Conclusion: This study offers note format considerations for those interested in improving clinical documentation and suggests directions for future research. Balancing the priority of clinician preference with value of structured data may be necessary.

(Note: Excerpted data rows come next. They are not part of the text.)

theorem State.queueOf_updQueue (s : State) (qid k : Nat) (f : Queue → Queue) (keep : ∀ q, (f q).qid = q.qid) :
    (s.updQueue qid f).queueOf k = if k = qid then (s.queueOf k).map f else s.queueOf k :=
  find?_update Queue.qid f qid k keep s.queues

theorem State.launchOf_updLaunch (s : State) (uid k : Nat) (f : Launch → Launch) (keep : ∀ l, (f l).uid = l.uid) :
    (s.updLaunch uid f).launchOf k = if k = uid then (s.launchOf k).map f else s.launchOf k :=
  find?_update Launch.uid f uid k keep s.launches

/-! ### The issuing slot -/

/-- The machine of an issuing slot is the machine that it was found in. -/
theorem cx_state {s : State} {c : Cx} (h : cx s = some c) : c.s = s := by
  unfold cx at h
  split at h
  · cases h
  · split at h
    · cases h
    · split at h
      · cases h
      · cases h; rfl

/-- Where an issuing slot comes from: a partition's clause, its group and its warp. -/
theorem cx_parts {s : State} {c : Cx} (h : cx s = some c) :
    c.col = s.issuer.1 ∧ c.part = s.issuer.2 ∧ s.group c.run.grp = some c.g ∧ c.g.warp c.run.wid = some c.w ∧
      ((s.column c.col).parts[c.part]?).bind Partition.running = some c.run := by
  unfold cx at h
  split at h
  · cases h
  · rename_i hr
    split at h
    · cases h
    · rename_i hg
      split at h
      · cases h
      · rename_i hw
        cases h; exact ⟨rfl, rfl, hg, hw, hr⟩

/-- The end of a slot without control transfer (R79, R97): it goes on inside the clause, or stands at the word after it. -/
theorem Cx.finish_cases (c : Cx) (y : Bool) :
    (c.slot + 1 < c.run.words.length ∧
      c.finish y = (c.yielding y).commit (some { c.run with idx := c.slot + 1, lanes := c.joined (c.slot + 1) })) ∨
    (c.run.words.length ≤ c.slot + 1 ∧
      c.finish y = { c.yielding y with w := (c.yielding y).w.moveTo c.run.lanes c.after }.commit none) := by
  have e : (c.yielding y).slot = c.slot ∧ (c.yielding y).run = c.run ∧ (c.yielding y).after = c.after ∧
      (c.yielding y).joined (c.slot + 1) = c.joined (c.slot + 1) := by
    unfold Cx.yielding; split <;> exact ⟨rfl, rfl, rfl, rfl⟩
  by_cases h : c.slot + 1 < c.run.words.length
  · exact .inl ⟨h, by simp only [Cx.finish, e.1, e.2.1, e.2.2.2, if_pos h]⟩
  · exact .inr ⟨by omega, by simp only [Cx.finish, e.1, e.2.1, e.2.2.1, if_neg h]⟩

/-- What a slot's end leaves of the machine outside its group and its column. -/
theorem Cx.commit_frame (c : Cx) (r : Option Running) :
    (c.commit r).mem = c.s.mem ∧ (c.commit r).contexts = c.s.contexts ∧ (c.commit r).queues = c.s.queues ∧
      (c.commit r).launches = c.s.launches ∧ (c.commit r).stop = c.s.stop ∧ (c.commit r).clock = c.s.clock ∧
      (c.commit r).groups = (c.s.setGroup (c.g.setWarp c.w)).groups := ⟨rfl, rfl, rfl, rfl, rfl, rfl, rfl⟩

/-- The same of a slot's end. -/
theorem Cx.finish_frame (c : Cx) (y : Bool) :
    (c.finish y).mem = c.s.mem ∧ (c.finish y).contexts = c.s.contexts ∧ (c.finish y).queues = c.s.queues ∧
      (c.finish y).launches = c.s.launches ∧ (c.finish y).stop = c.s.stop ∧ (c.finish y).clock = c.s.clock := by
  unfold Cx.finish Cx.yielding
  dsimp only
  split <;> split <;> exact ⟨rfl, rfl, rfl, rfl, rfl, rfl⟩

/-- A fixed-latency slot with results (R97, R105, R134): a shape fault, its end, or its end with a trap. -/
theorem Cx.fixed_cases (c : Cx) (r : Results) (y : Bool) :
    (∃ q, c.badResult r = some q ∧ c.fixed r y = c.shape q) ∨
    (c.badResult r = none ∧ c.w.enabledLanes r.flags = 0 ∧ c.fixed r y = ({ c with w := c.land r } : Cx).finish y) ∨
    (c.badResult r = none ∧ c.w.enabledLanes r.flags ≠ 0 ∧
      c.fixed r y = ({ c with w := c.land r } : Cx).trapAfter 0x41 1 (c.w.newLanes r.flags)
        [(c.w.newFlags r.flags).setWidth 32] y) := by
  unfold Cx.fixed
  cases h : c.badResult r with
  | some q => exact .inl ⟨q, rfl, rfl⟩
  | none =>
    by_cases e : c.w.enabledLanes r.flags = 0
    · exact .inr (.inl ⟨rfl, e, by simp [e]⟩)
    · exact .inr (.inr ⟨rfl, e, by simp only [if_neg e]⟩)

/-- A format V instruction at an issuing slot is its runner there. -/
theorem runV_next {op : Nat} {v : VFields} {more : List RegUse} {gens : Cx → List Nat}
    {sem : Cx → VDesc → Except State Results} {s : State} {c : Cx} {d : VDesc} (hc : cx s = some c)
    (hd : vDesc op v.ty.toNat v.sub.toNat = some d) :
    runV op v more gens sem s = .next (c.issueV op v more gens sem d) := by simp [runV, hc, hd]

/-- A format V slot whose checks pass and whose results are fixed-latency. -/
theorem Cx.issueV_fixed {c : Cx} {op : Nat} {v : VFields} {more : List RegUse} {gens : Cx → List Nat}
    {sem : Cx → VDesc → Except State Results} {d : VDesc} {r : Results}
    (h : c.vChecks op v (c.uses v d ++ more) (maskUses op v d) = none) (hs : sem c d = .ok r) (hl : (vLatency op).1 = false) :
    c.issueV op v more gens sem d = c.fixed r v.y := by simp [Cx.issueV, h, hs, hl]

/-- The same with variable-latency results. -/
theorem Cx.issueV_variable {c : Cx} {op : Nat} {v : VFields} {more : List RegUse} {gens : Cx → List Nat}
    {sem : Cx → VDesc → Except State Results} {d : VDesc} {r : Results}
    (h : c.vChecks op v (c.uses v d ++ more) (maskUses op v d) = none) (hs : sem c d = .ok r) (hl : (vLatency op).1 = true) :
    c.issueV op v more gens sem d = c.variable (vLatency op).2 (c.captures v ++ gens c) r v.y := by simp [Cx.issueV, h, hs, hl]

/-! ### Translation -/

/-- A translation succeeds exactly when a valid leaf entry, with the permission and no poison, covers the address (R221). -/
theorem State.translate_ok {s : State} {ctx lan off : Nat} {acc : Acc} {k : Nat} :
    s.translate ctx lan off acc = .ok k ↔ ∃ e, s.leaf ctx lan off = some e ∧ leafValid e = true ∧
      ((acc = .write && !entWR e) || (acc = .fetch && !entEX e)) = false ∧ entPoison e = false ∧
      k = if entLoc e = 0 then gddrKey lan (entFrame e + off % 2 ^ pageBits (entSz e))
        else hostKey (entFrame e + off % 2 ^ pageBits (entSz e)) := by
  unfold State.translate
  generalize s.leaf ctx lan off = o
  cases o with
  | none => simp only [reduceCtorEq, false_and, exists_false]
  | some e =>
    simp only [Option.some.injEq]
    constructor
    · intro h
      split at h
      · cases h
      · rename_i hv
        split at h
        · cases h
        · rename_i hp
          split at h
          · cases h
          · rename_i ho
            exact ⟨e, rfl, by simpa using hv, by simpa using hp, by simpa using ho, (Except.ok.inj h).symm⟩
    · rintro ⟨_, rfl, hv, hp, ho, rfl⟩
      rw [if_neg (by simp [hv]), if_neg (by rw [hp]; decide), if_neg (by simp [ho])]

@[simp] theorem State.present_mem (s : State) (k : Nat) : (s.present k).mem = s.mem := by unfold State.present; split <;> rfl

@[simp] theorem State.reach_mem (s : State) (ctx lan off : Nat) : (s.reach ctx lan off).mem = s.mem := by
  unfold State.reach
  split
  · split
    · exact State.present_mem _ _
    · rfl
  · rfl

@[simp] theorem State.markPage_mem (s : State) (ctx : Nat) (l : Option Nat) (lan off : Nat) (w : Bool) :
    (s.markPage ctx l lan off w).mem = s.mem := by
  unfold State.markPage
  dsimp only
  split <;> rfl

/-- Gathering of `ACC` and `DRT` changes no memory. -/
@[simp] theorem State.gather_mem (s : State) (ctx : Nat) (l : Option Nat) (lan off : Nat) (w : Bool) :
    (s.gather ctx l lan off w).mem = s.mem := by
  unfold State.gather; rw [State.markPage_mem, State.reach_mem]

@[simp] theorem State.touchLine_mem (s : State) (k : Nat) : (s.touchLine k).mem = s.mem := by
  unfold State.touchLine
  split
  · dsimp only
    split <;> rfl
  · rfl

/-- Marking the lines of a range dirty leaves memory alone. -/
@[simp] theorem State.touchRange_mem (s : State) (k n : Nat) : (s.touchRange k n).mem = s.mem := by
  unfold State.touchRange
  induction lineKeys k n generalizing s with
  | nil => rfl
  | cons x xs ih => rw [List.foldl_cons, ih, State.touchLine_mem]

/-- No slice comes to hold more dirty lines than there is room for (R21). -/
theorem State.touchLine_dirty (s : State) (k col : Nat)
    (h : ∀ c, (s.column c).dirty.length ≤ sliceLines) : ((s.touchLine k).column col).dirty.length ≤ sliceLines := by
  unfold State.touchLine
  split
  · dsimp only
    split
    · by_cases hk : keySlice k < s.columns.length
      · rw [State.column_setColumn _ _ _ _ hk]
        split
        · have := h (keySlice k)
          simp only [List.length_append, List.length_drop, List.length_cons, List.length_nil]
          have : sliceLines = 16384 := rfl
          omega
        · exact h col
      · rw [State.setColumn, List.set_eq_of_length_le (by omega)]
        exact h col
    · exact h col
  · exact h col

/-! ### Flits on a port (R455) -/

/-- A flit put on the link stands last among those that are not acknowledged. -/
theorem Port.put_replay (p : Port) (f : Flit) : (p.put f).replay.length = p.replay.length + 1 := by simp [Port.put]

/-- Filling a link puts as many waiting flits on it as there is room for. -/
theorem Port.fill_replay (p : Port) :
    p.fill.replay.length = if p.up then p.replay.length + min (128 - p.replay.length) p.queued.length else p.replay.length := by
  have run (fs : List Flit) (q : Port) : (fs.foldl Port.put q).replay.length = q.replay.length + fs.length := by
    induction fs generalizing q with
    | nil => rfl
    | cons f fs ih => rw [List.foldl_cons, ih, Port.put_replay, List.length_cons]; omega
  unfold Port.fill
  split <;> simp_all

/-- A link never has more than 128 flits that are not acknowledged. -/
theorem Port.push_le (p : Port) (f : Flit) (h : p.replay.length ≤ 128) : (p.push f).replay.length ≤ 128 := by
  unfold Port.push
  rw [Port.fill_replay]
  split
  · dsimp only; omega
  · exact h

end Sys2Proof.Machine
end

Implications: This study provides a method and suggestive results for further investigation in usability of electronic documentation formats.

临床笔记格式对诊断准确性和效率的影响。
背景:临床医生笔记的结构形式多种多样。本研究对创新的研究设计进行了试点测试,并探讨了笔记格式对诊断准确性和文件审核时间的影响:比较两种临床文件格式(叙述格式与结果列表)对临床医生诊断准确性和文件审核时间的影响:方法:参与者对书面临床病例进行诊断,一半采用叙述格式,一半采用列表格式。对每种格式的诊断准确性(定义为包括前三个诊断中的正确病例诊断)和处理病例所花费的时间进行测量。使用广义线性混合回归模型和经过偏差校正的平均配对差异引导百分数置信区间来分析主要研究问题:结果:正确诊断列表格式笔记的几率比叙述式笔记高出 26%。然而,没有足够证据表明这种差异具有显著性(75% CI 0.8-1.99)。与叙述式笔记相比,处理清单格式笔记并得出诊断结果平均需要多 85.6 秒(95% CI -162.3, -2.77)。在参与者包含正确诊断的病例中,与叙述式笔记相比,列表格式笔记平均需要多花 94.17 秒(75% CI -195.9, -8.83):本研究为有志于改进临床文档的人员提供了笔记格式的注意事项,并提出了未来研究的方向。平衡临床医生的偏好与结构化数据的价值可能是必要的:本研究为进一步研究电子文档格式的可用性提供了一种方法和提示性结果。
本文章由计算机程序翻译,如有差异,请以英文原文为准。